=== Data to process ===
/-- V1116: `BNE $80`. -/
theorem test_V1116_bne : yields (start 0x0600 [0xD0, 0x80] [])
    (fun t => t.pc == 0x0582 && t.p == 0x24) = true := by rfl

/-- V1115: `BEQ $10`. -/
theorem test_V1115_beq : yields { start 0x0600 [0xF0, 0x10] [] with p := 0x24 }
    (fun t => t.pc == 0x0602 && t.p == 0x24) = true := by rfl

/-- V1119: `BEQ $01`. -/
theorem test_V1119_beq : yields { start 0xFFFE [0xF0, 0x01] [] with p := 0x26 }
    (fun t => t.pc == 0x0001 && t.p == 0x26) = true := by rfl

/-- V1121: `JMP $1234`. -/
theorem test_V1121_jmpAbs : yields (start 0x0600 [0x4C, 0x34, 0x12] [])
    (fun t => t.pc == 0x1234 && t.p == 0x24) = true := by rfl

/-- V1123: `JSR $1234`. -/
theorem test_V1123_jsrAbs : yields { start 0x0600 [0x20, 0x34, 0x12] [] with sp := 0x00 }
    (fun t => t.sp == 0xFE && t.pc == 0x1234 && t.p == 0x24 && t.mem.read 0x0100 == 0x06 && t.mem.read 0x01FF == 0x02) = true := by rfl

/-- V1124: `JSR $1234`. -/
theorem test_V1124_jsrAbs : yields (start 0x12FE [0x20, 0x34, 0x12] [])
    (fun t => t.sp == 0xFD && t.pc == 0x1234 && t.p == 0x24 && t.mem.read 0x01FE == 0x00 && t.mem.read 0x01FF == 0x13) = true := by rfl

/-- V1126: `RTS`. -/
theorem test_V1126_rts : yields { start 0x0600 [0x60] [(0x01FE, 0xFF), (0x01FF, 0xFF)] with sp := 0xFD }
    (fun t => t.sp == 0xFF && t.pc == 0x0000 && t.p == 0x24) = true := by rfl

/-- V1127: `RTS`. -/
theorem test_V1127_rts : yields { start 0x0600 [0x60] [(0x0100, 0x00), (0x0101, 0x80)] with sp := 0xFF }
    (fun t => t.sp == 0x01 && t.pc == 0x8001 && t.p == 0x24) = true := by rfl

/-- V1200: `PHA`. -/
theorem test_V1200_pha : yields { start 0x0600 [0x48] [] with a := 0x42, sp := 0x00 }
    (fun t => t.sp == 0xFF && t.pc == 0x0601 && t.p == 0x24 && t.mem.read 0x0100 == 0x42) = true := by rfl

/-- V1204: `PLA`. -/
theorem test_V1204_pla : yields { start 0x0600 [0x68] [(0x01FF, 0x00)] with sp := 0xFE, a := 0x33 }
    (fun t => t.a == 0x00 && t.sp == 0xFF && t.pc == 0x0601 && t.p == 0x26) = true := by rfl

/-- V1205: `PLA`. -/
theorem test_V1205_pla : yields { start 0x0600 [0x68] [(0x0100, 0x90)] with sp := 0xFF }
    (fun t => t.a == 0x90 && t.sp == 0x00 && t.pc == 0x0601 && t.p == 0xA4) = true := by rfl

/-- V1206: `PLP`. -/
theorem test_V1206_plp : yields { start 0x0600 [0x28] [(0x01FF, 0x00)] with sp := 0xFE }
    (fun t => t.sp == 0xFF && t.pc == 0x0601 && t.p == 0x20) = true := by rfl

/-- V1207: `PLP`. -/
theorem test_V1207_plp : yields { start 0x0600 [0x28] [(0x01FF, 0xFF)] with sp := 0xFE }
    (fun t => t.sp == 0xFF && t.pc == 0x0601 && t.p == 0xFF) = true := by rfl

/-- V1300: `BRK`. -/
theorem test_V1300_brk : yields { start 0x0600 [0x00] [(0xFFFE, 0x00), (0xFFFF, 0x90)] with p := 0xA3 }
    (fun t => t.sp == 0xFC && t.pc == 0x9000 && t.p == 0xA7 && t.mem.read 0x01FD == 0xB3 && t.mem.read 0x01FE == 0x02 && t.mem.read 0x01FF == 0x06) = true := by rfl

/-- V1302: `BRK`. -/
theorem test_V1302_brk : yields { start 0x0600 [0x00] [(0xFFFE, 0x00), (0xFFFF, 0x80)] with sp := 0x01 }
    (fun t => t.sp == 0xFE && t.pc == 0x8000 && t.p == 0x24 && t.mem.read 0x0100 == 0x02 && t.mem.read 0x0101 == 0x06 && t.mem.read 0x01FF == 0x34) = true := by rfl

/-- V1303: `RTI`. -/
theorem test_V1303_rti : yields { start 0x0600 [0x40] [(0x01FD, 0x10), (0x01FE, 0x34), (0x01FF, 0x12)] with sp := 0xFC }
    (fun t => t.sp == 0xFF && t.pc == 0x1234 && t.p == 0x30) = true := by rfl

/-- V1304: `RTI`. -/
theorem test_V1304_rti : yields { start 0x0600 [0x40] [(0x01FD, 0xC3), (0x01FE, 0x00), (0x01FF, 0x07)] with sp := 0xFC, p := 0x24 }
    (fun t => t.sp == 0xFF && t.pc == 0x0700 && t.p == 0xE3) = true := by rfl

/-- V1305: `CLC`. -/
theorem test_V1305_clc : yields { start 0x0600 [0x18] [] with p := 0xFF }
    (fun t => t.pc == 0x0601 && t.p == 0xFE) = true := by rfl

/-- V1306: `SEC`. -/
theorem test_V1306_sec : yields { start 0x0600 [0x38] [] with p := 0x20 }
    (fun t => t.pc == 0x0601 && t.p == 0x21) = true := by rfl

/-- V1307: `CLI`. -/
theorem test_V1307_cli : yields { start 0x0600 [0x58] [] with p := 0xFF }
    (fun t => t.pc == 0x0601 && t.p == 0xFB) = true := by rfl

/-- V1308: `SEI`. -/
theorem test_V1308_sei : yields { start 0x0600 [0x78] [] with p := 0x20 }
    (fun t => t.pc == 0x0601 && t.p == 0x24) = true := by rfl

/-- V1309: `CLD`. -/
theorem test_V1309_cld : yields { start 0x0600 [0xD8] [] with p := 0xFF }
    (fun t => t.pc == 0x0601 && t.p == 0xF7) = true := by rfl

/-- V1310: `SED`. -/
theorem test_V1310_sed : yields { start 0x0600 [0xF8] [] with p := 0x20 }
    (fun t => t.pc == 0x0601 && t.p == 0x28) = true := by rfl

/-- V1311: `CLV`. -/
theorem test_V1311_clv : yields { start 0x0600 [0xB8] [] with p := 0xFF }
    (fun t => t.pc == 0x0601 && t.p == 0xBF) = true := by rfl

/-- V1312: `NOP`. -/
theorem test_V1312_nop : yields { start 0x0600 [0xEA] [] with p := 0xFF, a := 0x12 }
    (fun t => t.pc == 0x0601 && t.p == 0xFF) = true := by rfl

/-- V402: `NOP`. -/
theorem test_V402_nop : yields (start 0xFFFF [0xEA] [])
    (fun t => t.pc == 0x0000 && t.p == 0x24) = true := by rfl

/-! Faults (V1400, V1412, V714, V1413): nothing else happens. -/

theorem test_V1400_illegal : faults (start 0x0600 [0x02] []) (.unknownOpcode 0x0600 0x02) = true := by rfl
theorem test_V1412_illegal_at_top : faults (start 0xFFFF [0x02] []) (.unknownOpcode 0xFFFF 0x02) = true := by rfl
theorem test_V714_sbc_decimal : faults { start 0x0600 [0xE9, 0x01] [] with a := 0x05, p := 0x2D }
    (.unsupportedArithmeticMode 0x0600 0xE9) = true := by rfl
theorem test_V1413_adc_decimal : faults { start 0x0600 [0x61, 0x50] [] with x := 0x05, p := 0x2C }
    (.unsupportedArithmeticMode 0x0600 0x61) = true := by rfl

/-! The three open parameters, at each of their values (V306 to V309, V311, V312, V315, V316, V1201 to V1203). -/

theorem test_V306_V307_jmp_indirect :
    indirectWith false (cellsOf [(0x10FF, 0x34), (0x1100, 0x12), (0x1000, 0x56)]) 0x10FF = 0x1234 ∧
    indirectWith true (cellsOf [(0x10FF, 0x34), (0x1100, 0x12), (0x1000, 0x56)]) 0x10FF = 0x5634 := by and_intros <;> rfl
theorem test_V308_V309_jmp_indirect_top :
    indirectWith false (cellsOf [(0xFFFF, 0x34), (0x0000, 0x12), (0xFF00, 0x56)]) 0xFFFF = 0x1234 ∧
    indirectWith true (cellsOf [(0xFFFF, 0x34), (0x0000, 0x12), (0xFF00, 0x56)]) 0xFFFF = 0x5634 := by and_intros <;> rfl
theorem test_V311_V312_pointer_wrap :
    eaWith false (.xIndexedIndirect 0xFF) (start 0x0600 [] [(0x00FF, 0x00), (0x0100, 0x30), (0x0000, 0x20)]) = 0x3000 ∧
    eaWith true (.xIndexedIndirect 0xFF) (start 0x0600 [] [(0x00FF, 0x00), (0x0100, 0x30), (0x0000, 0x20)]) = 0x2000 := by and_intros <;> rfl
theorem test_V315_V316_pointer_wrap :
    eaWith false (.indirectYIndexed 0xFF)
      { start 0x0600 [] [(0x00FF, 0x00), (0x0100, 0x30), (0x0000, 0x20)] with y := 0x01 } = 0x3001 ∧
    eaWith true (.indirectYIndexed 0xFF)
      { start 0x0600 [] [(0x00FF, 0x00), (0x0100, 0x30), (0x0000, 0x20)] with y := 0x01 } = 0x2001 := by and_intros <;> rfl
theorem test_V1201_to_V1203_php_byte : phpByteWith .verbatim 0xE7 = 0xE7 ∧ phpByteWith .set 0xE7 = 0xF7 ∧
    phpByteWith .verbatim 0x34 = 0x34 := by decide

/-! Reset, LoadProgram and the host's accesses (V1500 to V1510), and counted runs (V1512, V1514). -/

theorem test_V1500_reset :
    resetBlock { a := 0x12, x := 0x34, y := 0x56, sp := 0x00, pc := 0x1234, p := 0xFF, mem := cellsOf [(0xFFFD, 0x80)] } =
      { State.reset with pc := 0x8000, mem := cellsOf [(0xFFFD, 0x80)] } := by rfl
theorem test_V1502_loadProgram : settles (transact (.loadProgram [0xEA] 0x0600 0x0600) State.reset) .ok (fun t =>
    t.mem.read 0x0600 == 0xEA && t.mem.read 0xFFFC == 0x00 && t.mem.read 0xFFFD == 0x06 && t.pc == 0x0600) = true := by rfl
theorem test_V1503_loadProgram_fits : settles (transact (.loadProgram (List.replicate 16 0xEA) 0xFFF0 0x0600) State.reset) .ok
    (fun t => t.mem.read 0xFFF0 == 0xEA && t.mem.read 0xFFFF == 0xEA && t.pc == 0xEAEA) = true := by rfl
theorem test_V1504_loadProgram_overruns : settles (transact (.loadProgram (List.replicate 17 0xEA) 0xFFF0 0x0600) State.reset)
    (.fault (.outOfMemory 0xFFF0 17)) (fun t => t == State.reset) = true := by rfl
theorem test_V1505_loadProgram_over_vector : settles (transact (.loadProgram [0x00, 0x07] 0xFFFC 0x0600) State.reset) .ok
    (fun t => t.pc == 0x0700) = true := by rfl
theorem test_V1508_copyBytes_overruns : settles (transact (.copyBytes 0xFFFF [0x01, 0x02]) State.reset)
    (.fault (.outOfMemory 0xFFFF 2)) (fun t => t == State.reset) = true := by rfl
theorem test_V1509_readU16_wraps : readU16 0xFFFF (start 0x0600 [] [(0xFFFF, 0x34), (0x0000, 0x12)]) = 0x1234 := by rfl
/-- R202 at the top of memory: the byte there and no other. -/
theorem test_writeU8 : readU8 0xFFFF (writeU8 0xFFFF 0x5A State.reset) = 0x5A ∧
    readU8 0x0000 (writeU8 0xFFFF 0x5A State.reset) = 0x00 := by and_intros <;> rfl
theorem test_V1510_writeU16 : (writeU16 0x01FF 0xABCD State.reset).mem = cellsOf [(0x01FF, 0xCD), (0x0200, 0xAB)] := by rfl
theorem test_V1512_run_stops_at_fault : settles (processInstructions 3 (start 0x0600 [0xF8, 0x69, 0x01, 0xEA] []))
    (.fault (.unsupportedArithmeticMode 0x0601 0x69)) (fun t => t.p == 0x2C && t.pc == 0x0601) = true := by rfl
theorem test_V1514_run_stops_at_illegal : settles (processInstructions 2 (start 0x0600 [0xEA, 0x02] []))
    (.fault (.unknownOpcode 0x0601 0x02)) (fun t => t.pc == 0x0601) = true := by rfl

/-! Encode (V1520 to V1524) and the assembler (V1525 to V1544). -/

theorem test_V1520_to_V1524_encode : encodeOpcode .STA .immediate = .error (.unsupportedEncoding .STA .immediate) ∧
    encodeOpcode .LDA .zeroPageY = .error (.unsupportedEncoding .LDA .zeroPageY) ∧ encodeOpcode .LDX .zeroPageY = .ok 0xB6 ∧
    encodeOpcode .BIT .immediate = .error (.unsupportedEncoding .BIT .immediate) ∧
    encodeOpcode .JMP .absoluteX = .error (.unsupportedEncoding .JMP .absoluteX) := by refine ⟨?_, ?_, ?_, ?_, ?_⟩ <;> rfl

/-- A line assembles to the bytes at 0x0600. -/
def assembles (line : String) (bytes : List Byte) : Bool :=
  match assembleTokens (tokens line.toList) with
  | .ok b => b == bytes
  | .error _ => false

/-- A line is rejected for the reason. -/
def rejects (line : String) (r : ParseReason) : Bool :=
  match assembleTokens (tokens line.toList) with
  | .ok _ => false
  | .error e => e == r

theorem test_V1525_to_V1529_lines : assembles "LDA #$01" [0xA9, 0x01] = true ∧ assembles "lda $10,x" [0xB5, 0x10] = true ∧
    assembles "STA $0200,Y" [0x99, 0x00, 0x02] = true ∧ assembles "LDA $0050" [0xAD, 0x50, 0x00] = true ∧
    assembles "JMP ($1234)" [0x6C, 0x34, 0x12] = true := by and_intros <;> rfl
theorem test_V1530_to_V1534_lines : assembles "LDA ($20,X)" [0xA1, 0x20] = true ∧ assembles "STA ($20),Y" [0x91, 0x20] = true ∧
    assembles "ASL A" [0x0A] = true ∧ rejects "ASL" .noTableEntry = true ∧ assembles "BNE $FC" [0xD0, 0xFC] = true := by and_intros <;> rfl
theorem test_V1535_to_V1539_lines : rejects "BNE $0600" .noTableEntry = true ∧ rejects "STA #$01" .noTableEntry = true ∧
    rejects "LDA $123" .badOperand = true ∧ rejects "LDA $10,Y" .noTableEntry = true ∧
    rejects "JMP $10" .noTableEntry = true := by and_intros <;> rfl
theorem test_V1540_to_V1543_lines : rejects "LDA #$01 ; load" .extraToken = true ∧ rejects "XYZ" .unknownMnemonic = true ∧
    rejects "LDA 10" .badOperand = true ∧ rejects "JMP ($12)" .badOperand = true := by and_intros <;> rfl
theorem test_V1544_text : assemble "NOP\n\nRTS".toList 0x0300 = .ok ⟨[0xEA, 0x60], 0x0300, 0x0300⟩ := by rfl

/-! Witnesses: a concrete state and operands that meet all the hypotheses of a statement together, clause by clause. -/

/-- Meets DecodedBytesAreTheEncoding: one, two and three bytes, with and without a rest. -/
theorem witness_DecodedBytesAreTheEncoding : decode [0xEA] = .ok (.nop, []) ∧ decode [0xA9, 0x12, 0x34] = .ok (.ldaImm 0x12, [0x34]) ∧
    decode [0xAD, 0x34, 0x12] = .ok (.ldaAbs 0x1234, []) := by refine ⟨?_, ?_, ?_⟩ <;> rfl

* * *

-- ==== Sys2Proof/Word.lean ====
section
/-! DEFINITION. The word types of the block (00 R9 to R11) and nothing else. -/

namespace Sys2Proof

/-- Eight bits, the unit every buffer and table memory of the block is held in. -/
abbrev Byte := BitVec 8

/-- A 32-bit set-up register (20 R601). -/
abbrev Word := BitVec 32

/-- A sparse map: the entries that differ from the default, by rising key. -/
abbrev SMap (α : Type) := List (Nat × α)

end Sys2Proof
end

--

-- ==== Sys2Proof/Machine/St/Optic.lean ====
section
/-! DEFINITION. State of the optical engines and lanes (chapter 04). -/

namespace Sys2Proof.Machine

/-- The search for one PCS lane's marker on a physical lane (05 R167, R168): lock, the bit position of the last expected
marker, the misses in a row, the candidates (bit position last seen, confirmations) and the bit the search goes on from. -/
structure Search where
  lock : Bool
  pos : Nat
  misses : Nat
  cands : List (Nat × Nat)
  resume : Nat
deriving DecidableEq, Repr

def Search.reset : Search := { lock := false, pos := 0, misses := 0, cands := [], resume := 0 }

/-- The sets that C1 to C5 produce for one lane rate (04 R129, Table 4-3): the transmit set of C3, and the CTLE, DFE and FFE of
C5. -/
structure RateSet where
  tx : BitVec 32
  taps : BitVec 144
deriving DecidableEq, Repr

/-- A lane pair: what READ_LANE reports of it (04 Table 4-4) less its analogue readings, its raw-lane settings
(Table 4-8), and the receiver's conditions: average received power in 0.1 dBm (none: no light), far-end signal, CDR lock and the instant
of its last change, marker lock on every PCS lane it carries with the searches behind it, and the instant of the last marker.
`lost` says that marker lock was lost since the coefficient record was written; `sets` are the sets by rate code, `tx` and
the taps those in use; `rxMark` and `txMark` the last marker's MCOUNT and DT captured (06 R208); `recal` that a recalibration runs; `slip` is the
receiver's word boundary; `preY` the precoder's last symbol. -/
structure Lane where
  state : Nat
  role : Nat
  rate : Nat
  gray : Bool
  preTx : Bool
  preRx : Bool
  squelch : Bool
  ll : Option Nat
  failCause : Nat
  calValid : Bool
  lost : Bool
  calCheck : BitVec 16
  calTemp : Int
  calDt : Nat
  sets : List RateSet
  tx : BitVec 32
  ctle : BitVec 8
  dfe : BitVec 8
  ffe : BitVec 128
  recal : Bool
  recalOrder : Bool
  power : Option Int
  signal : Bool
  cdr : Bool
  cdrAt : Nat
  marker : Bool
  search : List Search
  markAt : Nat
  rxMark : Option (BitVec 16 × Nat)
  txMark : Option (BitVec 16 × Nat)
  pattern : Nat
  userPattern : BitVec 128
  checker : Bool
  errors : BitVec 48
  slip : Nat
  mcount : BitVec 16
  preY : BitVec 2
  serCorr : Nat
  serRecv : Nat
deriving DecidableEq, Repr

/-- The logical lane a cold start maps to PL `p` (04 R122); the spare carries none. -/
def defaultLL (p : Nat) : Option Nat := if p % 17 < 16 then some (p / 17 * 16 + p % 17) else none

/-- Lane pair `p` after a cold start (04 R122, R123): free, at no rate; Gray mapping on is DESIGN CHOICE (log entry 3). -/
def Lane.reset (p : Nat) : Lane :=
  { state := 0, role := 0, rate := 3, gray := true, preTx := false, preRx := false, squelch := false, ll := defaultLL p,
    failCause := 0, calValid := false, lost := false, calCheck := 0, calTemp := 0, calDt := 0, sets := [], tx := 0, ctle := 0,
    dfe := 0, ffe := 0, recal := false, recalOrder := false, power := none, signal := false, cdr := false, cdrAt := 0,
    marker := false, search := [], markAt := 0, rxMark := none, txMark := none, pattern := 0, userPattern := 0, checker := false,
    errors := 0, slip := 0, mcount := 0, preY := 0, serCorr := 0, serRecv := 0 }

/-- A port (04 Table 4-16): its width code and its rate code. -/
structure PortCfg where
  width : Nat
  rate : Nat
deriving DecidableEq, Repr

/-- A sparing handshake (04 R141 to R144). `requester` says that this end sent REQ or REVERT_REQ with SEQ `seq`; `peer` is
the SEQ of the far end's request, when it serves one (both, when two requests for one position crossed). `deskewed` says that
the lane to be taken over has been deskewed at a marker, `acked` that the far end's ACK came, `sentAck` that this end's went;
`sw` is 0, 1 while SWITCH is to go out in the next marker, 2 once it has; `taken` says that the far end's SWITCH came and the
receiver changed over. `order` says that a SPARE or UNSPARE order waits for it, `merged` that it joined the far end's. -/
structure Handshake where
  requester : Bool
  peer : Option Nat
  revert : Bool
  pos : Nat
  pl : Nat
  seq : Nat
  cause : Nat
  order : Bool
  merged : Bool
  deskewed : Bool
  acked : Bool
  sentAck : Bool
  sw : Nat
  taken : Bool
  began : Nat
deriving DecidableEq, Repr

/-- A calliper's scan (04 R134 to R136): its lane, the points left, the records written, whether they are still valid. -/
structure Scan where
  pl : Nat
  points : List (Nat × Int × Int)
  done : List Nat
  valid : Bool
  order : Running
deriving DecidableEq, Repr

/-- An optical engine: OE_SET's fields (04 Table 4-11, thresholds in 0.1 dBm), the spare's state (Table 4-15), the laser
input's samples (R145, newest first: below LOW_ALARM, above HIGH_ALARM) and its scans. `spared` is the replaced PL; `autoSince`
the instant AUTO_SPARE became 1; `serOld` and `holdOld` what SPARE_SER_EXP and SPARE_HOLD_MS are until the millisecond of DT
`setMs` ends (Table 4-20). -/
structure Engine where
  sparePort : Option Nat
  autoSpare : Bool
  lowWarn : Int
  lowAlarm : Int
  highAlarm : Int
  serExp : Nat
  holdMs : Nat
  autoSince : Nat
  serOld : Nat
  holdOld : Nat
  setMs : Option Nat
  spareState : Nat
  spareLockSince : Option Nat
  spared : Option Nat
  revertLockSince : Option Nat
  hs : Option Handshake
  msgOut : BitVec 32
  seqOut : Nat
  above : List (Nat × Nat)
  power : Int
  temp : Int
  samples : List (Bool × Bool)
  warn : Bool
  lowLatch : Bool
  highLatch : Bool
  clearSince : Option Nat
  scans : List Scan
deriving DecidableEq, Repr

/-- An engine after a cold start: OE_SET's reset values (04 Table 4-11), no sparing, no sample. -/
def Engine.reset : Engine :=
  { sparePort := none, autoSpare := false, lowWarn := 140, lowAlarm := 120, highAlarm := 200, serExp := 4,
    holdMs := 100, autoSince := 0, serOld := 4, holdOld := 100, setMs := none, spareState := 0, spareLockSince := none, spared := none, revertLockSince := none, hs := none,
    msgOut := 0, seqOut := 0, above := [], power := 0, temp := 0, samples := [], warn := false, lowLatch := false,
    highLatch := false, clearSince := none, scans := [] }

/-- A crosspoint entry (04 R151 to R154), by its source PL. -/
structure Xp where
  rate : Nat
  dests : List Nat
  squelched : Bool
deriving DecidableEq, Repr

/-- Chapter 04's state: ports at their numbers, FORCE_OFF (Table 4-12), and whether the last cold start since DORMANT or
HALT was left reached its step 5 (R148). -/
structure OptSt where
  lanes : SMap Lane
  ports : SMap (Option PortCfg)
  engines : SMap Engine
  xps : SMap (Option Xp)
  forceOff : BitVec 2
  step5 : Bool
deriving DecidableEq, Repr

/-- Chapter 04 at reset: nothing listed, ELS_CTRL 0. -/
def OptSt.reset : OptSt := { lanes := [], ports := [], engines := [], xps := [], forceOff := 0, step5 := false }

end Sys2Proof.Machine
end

=== Task goal ===
All that is wanted is an exact copy of the lines above from the one with "theorem test_V402_nop : yields" through the one with "0xFFFF = 0x1234 ∧", with both ends included.

=== Solution to the problem ===
theorem test_V402_nop : yields (start 0xFFFF [0xEA] [])
    (fun t => t.pc == 0x0000 && t.p == 0x24) = true := by rfl

/-! Faults (V1400, V1412, V714, V1413): nothing else happens. -/

theorem test_V1400_illegal : faults (start 0x0600 [0x02] []) (.unknownOpcode 0x0600 0x02) = true := by rfl
theorem test_V1412_illegal_at_top : faults (start 0xFFFF [0x02] []) (.unknownOpcode 0xFFFF 0x02) = true := by rfl
theorem test_V714_sbc_decimal : faults { start 0x0600 [0xE9, 0x01] [] with a := 0x05, p := 0x2D }
    (.unsupportedArithmeticMode 0x0600 0xE9) = true := by rfl
theorem test_V1413_adc_decimal : faults { start 0x0600 [0x61, 0x50] [] with x := 0x05, p := 0x2C }
    (.unsupportedArithmeticMode 0x0600 0x61) = true := by rfl

/-! The three open parameters, at each of their values (V306 to V309, V311, V312, V315, V316, V1201 to V1203). -/

theorem test_V306_V307_jmp_indirect :
    indirectWith false (cellsOf [(0x10FF, 0x34), (0x1100, 0x12), (0x1000, 0x56)]) 0x10FF = 0x1234 ∧
    indirectWith true (cellsOf [(0x10FF, 0x34), (0x1100, 0x12), (0x1000, 0x56)]) 0x10FF = 0x5634 := by and_intros <;> rfl
theorem test_V308_V309_jmp_indirect_top :
    indirectWith false (cellsOf [(0xFFFF, 0x34), (0x0000, 0x12), (0xFF00, 0x56)]) 0xFFFF = 0x1234 ∧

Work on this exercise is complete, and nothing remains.